1. Failure to
provide nursing services with reasonable promptness. According to the record, on April
28, 2007, the date of the appeal, the Petitioner was hospitalized in a
transition unit undergoing discharge planning. After discharge, on or about
May 8, 2007, the record shows that ten (10) hours per day of nursing services
was authorized by Respondent to be provided in Ms. Waddle’s home under the Head
and Spinal Cord Injury (HASCI) waiver. The Appellant shall specify the reasons
why her allegation that nursing services have not been provided is not moot.
In other words, Appellant shall specify why services should have been provided
prior to the time of discharge from the hospital and why the agencies had not
discharged their responsibility to the Appellant by providing the post
discharge nursing services. See paragraph 5, below, for any issues about
sufficiency and scope of the services received by Ms. Waddle.
2. Failure to
notify the Petitioner of MR/RD waiver eligibility and failure to offer services
with reasonable promptness. The MR/RD waiver is the Mental Retardation/Related Disability waiver
and is designed for individuals with those conditions. Related disabilities
are conditions, such as cerebral palsy, which are defined by State and federal
laws regulations and policies. It appears from the record that upon discharge
from the hospital, presumably by referral to the Department of Disabilities and
Special Needs (DDSN), Ms. Waddle was determined to be eligible for the HASCI
waiver. It appears that Ms. Waddle began receiving services at or near the
time of discharge under the HASCI waiver. Appellant shall specify any duty the
Respondent or the DDSN had to notify the Appellant of another waiver program.

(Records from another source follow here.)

@[simp] theorem State.ringFault_mem (s : State) (f : FuncId) (r : RingId) (cause : BitVec 4) :
    (State.ringFault s f r cause).mem = s.mem := by
  unfold State.ringFault
  (repeat' split) <;> simp

@[simp] theorem State.reelPut_mem (s : State) (f : FuncId) (r : RingId) (i : ReelItem) :
    (State.reelPut s f r i).mem = s.mem := by
  unfold State.reelPut
  (repeat' split) <;> simp (disch := (intros; simp)) [foldl_keeps_mem, apply_ite State.mem]

@[simp] theorem State.reelReject_mem (s : State) (tok : Token) (poison : Bool) :
    (State.reelReject s tok poison).mem = s.mem := by
  unfold State.reelReject
  simp

@[simp] theorem State.takeLink_mem (s : State) (f : FuncId) (n : Nat) :
    (State.takeLink s f n).mem = s.mem := by
  unfold State.takeLink
  simp

@[simp] theorem State.sendHub_mem (s : State) (f : FuncId) (dr de ty : BitVec 4) (flits : List (BitVec 128)) :
    (State.sendHub s f dr de ty flits).mem = s.mem := by
  unfold State.sendHub
  simp

@[simp] theorem State.flowArrive_mem (s : State) (n : BitVec 14) (tok : Token) :
    (State.flowArrive s n tok).mem = s.mem := by
  unfold State.flowArrive
  (repeat' split) <;> simp (disch := (intros; simp)) [foldl_keeps_mem, apply_ite State.mem]

theorem State.reelGrant_granted {s q : State} {tok : Token} (h : s.reelGrant tok = .granted q) : q.mem = s.mem := by
  revert h
  unfold State.reelGrant
  dsimp only
  repeat' split
  all_goals intro h
  all_goals first | (cases h; first | rfl | simp) | cases h

theorem State.reelGrant_broke {s q : State} {tok : Token} {c : Byte} (h : s.reelGrant tok = .broke q c) : q.mem = s.mem := by
  revert h
  unfold State.reelGrant
  dsimp only
  repeat' split
  all_goals intro h
  all_goals first | (cases h; first | rfl | simp) | cases h

@[simp] theorem State.threadReel_mem (s : State) (t : Tid) : (s.threadReel t).mem = s.mem := by
  unfold State.threadReel
  repeat' split
  all_goals first
    | rfl
    | (rename_i h; simp [State.reelGrant_broke h]; done)
    | (rename_i h _; simp [State.reelGrant_granted h])

@[simp] theorem State.loseItem_mem (s : State) (n : BitVec 14) :
    (State.loseItem s n).mem = s.mem := by
  unfold State.loseItem
  try dsimp only
  (repeat' split) <;> first | with_reducible rfl | (simp; done) | simp (disch := (intros; (try dsimp only); (repeat' split) <;> simp)) [foldl_keeps_mem, apply_ite State.mem]

@[simp] theorem State.brokeLost_mem (s : State) (f : FuncId) (cause : Byte) :
    (State.brokeLost s f cause).mem = s.mem := by
  unfold State.brokeLost
  (repeat' split) <;> simp (disch := (intros; simp)) [foldl_keeps_mem, apply_ite State.mem]

@[simp] theorem State.orphan_mem (s : State) (b : Bool) :
    (State.orphan s b).mem = s.mem := by
  unfold State.orphan
  (repeat' split) <;> simp

@[simp] theorem State.faultPlace_mem (s : State) (c : ClusterId) :
    (State.faultPlace s c).mem = s.mem := by
  unfold State.faultPlace
  (repeat' split) <;> simp

@[simp] theorem State.dropRecordClaim_mem (s : State) (c : ClusterId) (r : FaultRec) :
    (State.dropRecordClaim s c r).mem = s.mem := by
  unfold State.dropRecordClaim
  (repeat' split) <;> simp

@[simp] theorem State.recordToRing_mem (s : State) (c : ClusterId) (i : Nat) (r : FaultRec) :
    (State.recordToRing s c i r).mem = s.mem := by
  unfold State.recordToRing
  (repeat' split) <;> simp

@[simp] theorem State.dlRemove_mem (s : State) (c : ClusterId) (i : Nat) (e : DlEntry) :
    (State.dlRemove s c i e).mem = s.mem := by
  unfold State.dlRemove
  simp

@[simp] theorem State.wakeSleep_mem (s : State) (c : ClusterId) (d : BitVec 10) :
    (State.wakeSleep s c d).mem = s.mem := by
  unfold State.wakeSleep
  (repeat' split) <;> simp (disch := (intros; simp)) [foldl_keeps_mem, apply_ite State.mem]

@[simp] theorem State.releaseEntry_mem (s : State) (c : ClusterId) (i : Nat) (e : DlEntry) :
    (State.releaseEntry s c i e).mem = s.mem := by
  unfold State.releaseEntry
  try dsimp only
  (repeat' split) <;> first | with_reducible rfl | (simp; done) | simp (disch := (intros; (try dsimp only); (repeat' split) <;> simp)) [foldl_keeps_mem, apply_ite State.mem]

@[simp] theorem State.dlKeyError_mem (s : State) (c : ClusterId) (i : Nat) :
    (State.dlKeyError s c i).mem = s.mem := by
  unfold State.dlKeyError
  (repeat' split) <;> simp (disch := (intros; simp)) [foldl_keeps_mem, apply_ite State.mem]

@[simp] theorem State.dlRead_mem (s : State) (c : ClusterId) (i : Nat) (e : DlEntry) (err : EntryErr) :
    (State.dlRead s c i e err).mem = s.mem := by
  unfold State.dlRead
  (repeat' split) <;> simp

@[simp] theorem State.setInq_mem (s : State) (r e : BitVec 4) (vc : BitVec 2) (l : List Packet) :
    (State.setInq s r e vc l).mem = s.mem := by
  unfold State.setInq
  simp

@[simp] theorem State.respond_mem (s : State) (r e : BitVec 4) (p : Packet) (status : Byte) (data : DWord) (more : List (BitVec 128)) :
    (State.respond s r e p status data more).mem = s.mem := by
  unfold State.respond
  simp

@[simp] theorem State.keepOld_mem (s : State) (p : Packet) (v : DWord) :
    (State.keepOld s p v).mem = s.mem := by
  unfold State.keepOld
  (repeat' split) <;> simp

@[simp] theorem State.healRange_mem (s : State) (a n : Nat) :
    (State.healRange s a n).mem = s.mem := by
  unfold State.healRange
  simp

@[simp] theorem State.bankEcc_mem (s : State) (n : Byte) (a : Nat) (ecc : Ecc) :
    (State.bankEcc s n a ecc).mem = s.mem := by
  unfold State.bankEcc
  (repeat' split) <;> simp

@[simp] theorem State.forwardBank_mem (s : State) (n : Byte) (p : Packet) :
    (State.forwardBank s n p).mem = s.mem := by
  unfold State.forwardBank
  simp

@[simp] theorem State.bankOwner_mem (s : State) (n : Byte) (v : Word) :
    (State.bankOwner s n v).mem = s.mem := by
  unfold State.bankOwner
  (repeat' split) <;> simp (disch := (intros; simp)) [foldl_keeps_mem, apply_ite State.mem]

@[simp] theorem State.setLock_mem (s : State) (n : BitVec 12) (v : DWord) (h : Option Holder) :
    (State.setLock s n v h).mem = s.mem := by
  unfold State.setLock
  simp

@[simp] theorem State.lockCas_mem (s : State) (n : BitVec 12) (expect new : DWord) (m : Holder) (rights : Bool) :
    (State.lockCas s n expect new m rights).1.mem = s.mem := by
  unfold State.lockCas
  try dsimp only
  (repeat' split) <;> first | with_reducible rfl | (simp; done) | simp (disch := (intros; (try dsimp only); (repeat' split) <;> simp)) [foldl_keeps_mem, apply_ite State.mem]

@[simp] theorem State.lockEcc_mem (s : State) (n : BitVec 12) (a0 : Ecc) :
    (State.lockEcc s n a0).mem = s.mem := by
  unfold State.lockEcc
  (repeat' split) <;> simp

@[simp] theorem State.sendHeld_mem (s : State) (t : Tid) (w : BitVec 6) : (s.sendHeld t w).mem = s.mem := by
  unfold State.sendHeld
  dsimp only
  rw [foldl_keeps_mem] <;> intros <;> simp

@[simp] theorem State.shadowF_mem (s : State) (f : FuncId) (g : Ring) (r : RingId) :
    (State.shadowF s f g r).mem = s.mem := by
  unfold State.shadowF
  (repeat' split) <;> simp (disch := (intros; simp)) [foldl_keeps_mem, apply_ite State.mem]

@[simp] theorem State.ringNext_mem (s : State) (f : FuncId) (r : RingId) (notify : Bool) :
    (State.ringNext s f r notify).mem = s.mem := by
  unfold State.ringNext
  (repeat' split) <;> simp

@[simp] theorem State.ringWait_mem (s : State) (f : FuncId) (r : RingId) (e : BitVec 256) (held : Bool) :
    (State.ringWait s f r e held).mem = s.mem := by
  unfold State.ringWait
  simp

@[simp] theorem State.hbReject_mem (s : State) (f : FuncId) (r : RingId) (x : CtxId) (e : BitVec 256) (cause : Byte) :
    (State.hbReject s f r x e cause).mem = s.mem := by
  unfold State.hbReject
  simp

@[simp] theorem State.accepted_mem (s : State) (tag : DWord) :
    (State.accepted s tag).mem = s.mem := by
  unfold State.accepted
  simp

@[simp] theorem State.hubInject_mem (s : State) (f : FuncId) (tok : Token) :
    (State.hubInject s f tok).mem = s.mem := by
  unfold State.hubInject
  simp

@[simp] theorem State.ringWords_mem (s : State) (f : FuncId) (c : ClusterId) (d : BitVec 10) (ch : BitVec 3) (toks : List Token) (single : Bool) :
    (State.ringWords s f c d ch toks single).mem = s.mem := by
  unfold State.ringWords
  (repeat' split) <;> simp (disch := (intros; simp)) [foldl_keeps_mem, apply_ite State.mem]

@[simp] theorem State.hbData_mem (s : State) (f : FuncId) (r : RingId) (g : Ring) (e : BitVec 256) :
    (State.hbData s f r g e).mem = s.mem := by
  unfold State.hbData
  (repeat' split) <;> simp (disch := (intros; simp)) [foldl_keeps_mem, apply_ite State.mem]

@[simp] theorem State.hbSkip_mem (s : State) (f : FuncId) (r : RingId) (g : Ring) (e : BitVec 256) (ask : Bool) :
    (s.hbSkip f r g e ask).mem = s.mem := by
  unfold State.hbSkip
  repeat' split
  all_goals first
    | (simp; done)
    | (rename_i h; simp [State.reelGrant_broke h]; done)
    | (rename_i h _; simp [State.reelGrant_granted h])

@[simp] theorem State.hbWord_mem (s : State) (f : FuncId) (r : RingId) (e : BitVec 256) (c : ClusterId) (d : BitVec 10) (ch : BitVec 3) (ask : Bool) :
    (State.hbWord s f r e c d ch ask).mem = s.mem := by
  unfold State.hbWord
  (repeat' split) <;> simp (disch := (intros; simp)) [foldl_keeps_mem, apply_ite State.mem]

@[simp] theorem State.hbEnd_mem (s : State) (f : FuncId) (r : RingId) (g : Ring) (o : Outbox) (e : BitVec 256) (c : ClusterId) (d : BitVec 10) (ch : BitVec 3) (ask : Bool) :
    (State.hbEnd s f r g o e c d ch ask).mem = s.mem := by
  unfold State.hbEnd
  (repeat' split) <;> simp (disch := (intros; simp)) [foldl_keeps_mem, apply_ite State.mem]

@[simp] theorem State.hbChan_mem (s : State) (f : FuncId) (r : RingId) (g : Ring) (e : BitVec 256) (ask : Bool) :
    (State.hbChan s f r g e ask).mem = s.mem := by
  unfold State.hbChan
  try dsimp only
  (repeat' split) <;> first | with_reducible rfl | (simp; done) | simp (disch := (intros; (try dsimp only); (repeat' split) <;> simp)) [foldl_keeps_mem, apply_ite State.mem]

@[simp] theorem State.hbEntry_mem (s : State) (f : FuncId) (r : RingId) (g : Ring) (e : BitVec 256) (ask : Bool) :
    (State.hbEntry s f r g e ask).mem = s.mem := by
  unfold State.hbEntry
  (repeat' split) <;> simp (disch := (intros; simp)) [foldl_keeps_mem, apply_ite State.mem]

If the Respondent had such a duty and failed in that duty, Appellant shall
specify the nature of the failure.
3. Failure to
perform a PASARR assessment and specialized services prior to discharging
Petitioner to an institutional setting. PASARR is the acronym for preadmission screening and
annual resident review. As set forth in 1919(e)(7) of the Social Security Act
[42 USC § 1396r(e)(7) and 42 CFR § 483.100 et seq.], the rule requires assessments
designed to prevent inappropriate admissions to nursing facilities of
individuals who are mentally retarded or who are mentally ill. As is apparent
from the record, the Hearing Officer had been informed that Ms. Waddle was
offered home-based services under the HASCI (and EPSDT program, as described
below) waiver. Therefore, it could have appeared to the Hearing Officer that
the issue was moot or never relevant to the case, since it may not have
appeared to the Hearing Officer that Ms. Waddle was being admitted to a nursing
home. Appellant shall specify why the Department of Health and Human Services
(DHHS) or the DDSN had a duty had to screen Ms. Waddle, and if so, how the lack
of a PASARR screening adversely affected Ms. Waddle, and what remedy the
Hearing Officer could have provided.
4. Failure to
provide EPSDT Services. EPSDT is the acronym for early and periodic screening, diagnosis, and
treatment. It is a program within the Medicaid Program described at numerous
locations within the Medicaid statutes and regulations, most succinctly at 42
CFR § 440.40(b). It is designed to make sure Medicaid children get access to
regular pediatric check-ups, immunizations, lab work, health education, vision
and dental screens, and any medical services necessary to treat or ameliorate
any discovered medical condition. Since it was apparent from Ms. Harrison’s
letter of May 9, 2007, that Ms. Waddle had been in a transition unit of a
hospital at the time of the appeal being evaluated by the hospital staff, and
then was discharged, not to a nursing home, but home with HASCI and EPSDT
services, the Hearing Officer might have assumed that the evaluative and
service purposes of the EPSDT program were never relevant or had been
achieved. Therefore, Appellant shall specify what duty the DHHS or DDSN had to
perform screening in addition to that performed by the hospital staff, what
unmet services (See 5., below) were identified as being necessary for Ms.
Waddle, and how those services were requested by the Appellant and denied by
the Respondent.
5. Improperly
limiting the services offered to Ms. Waddle. To be sure, Ms. Waddle, as a Medicaid recipient
under the age of 21 was entitled to any Medicaid reimbursable services that are
medically necessary. Although that sounds like a fiscally irresponsible Carte
Blanche policy for prescribing physicians, it is not. The Medicaid Program
also has the responsibility to place appropriate limits on services based upon
medical necessity and utilization control procedures, not to mention the
necessity of operating within the State’s budget. Appellant shall specify what
medically necessary services and devices were requested by the Petitioner and
denied by the DHHS or DDSN. Appellant shall provide any copies of the request
for services and the denial or specify how the request and denial were made.
THEREFORE
IT IS ORDERED:
That
Petitioner, within twenty (20) days of the date of this order, fully and
completely answer the questions posed hereinabove, in writing, and serve the
same upon Respondent and file a copy thereof with this Court.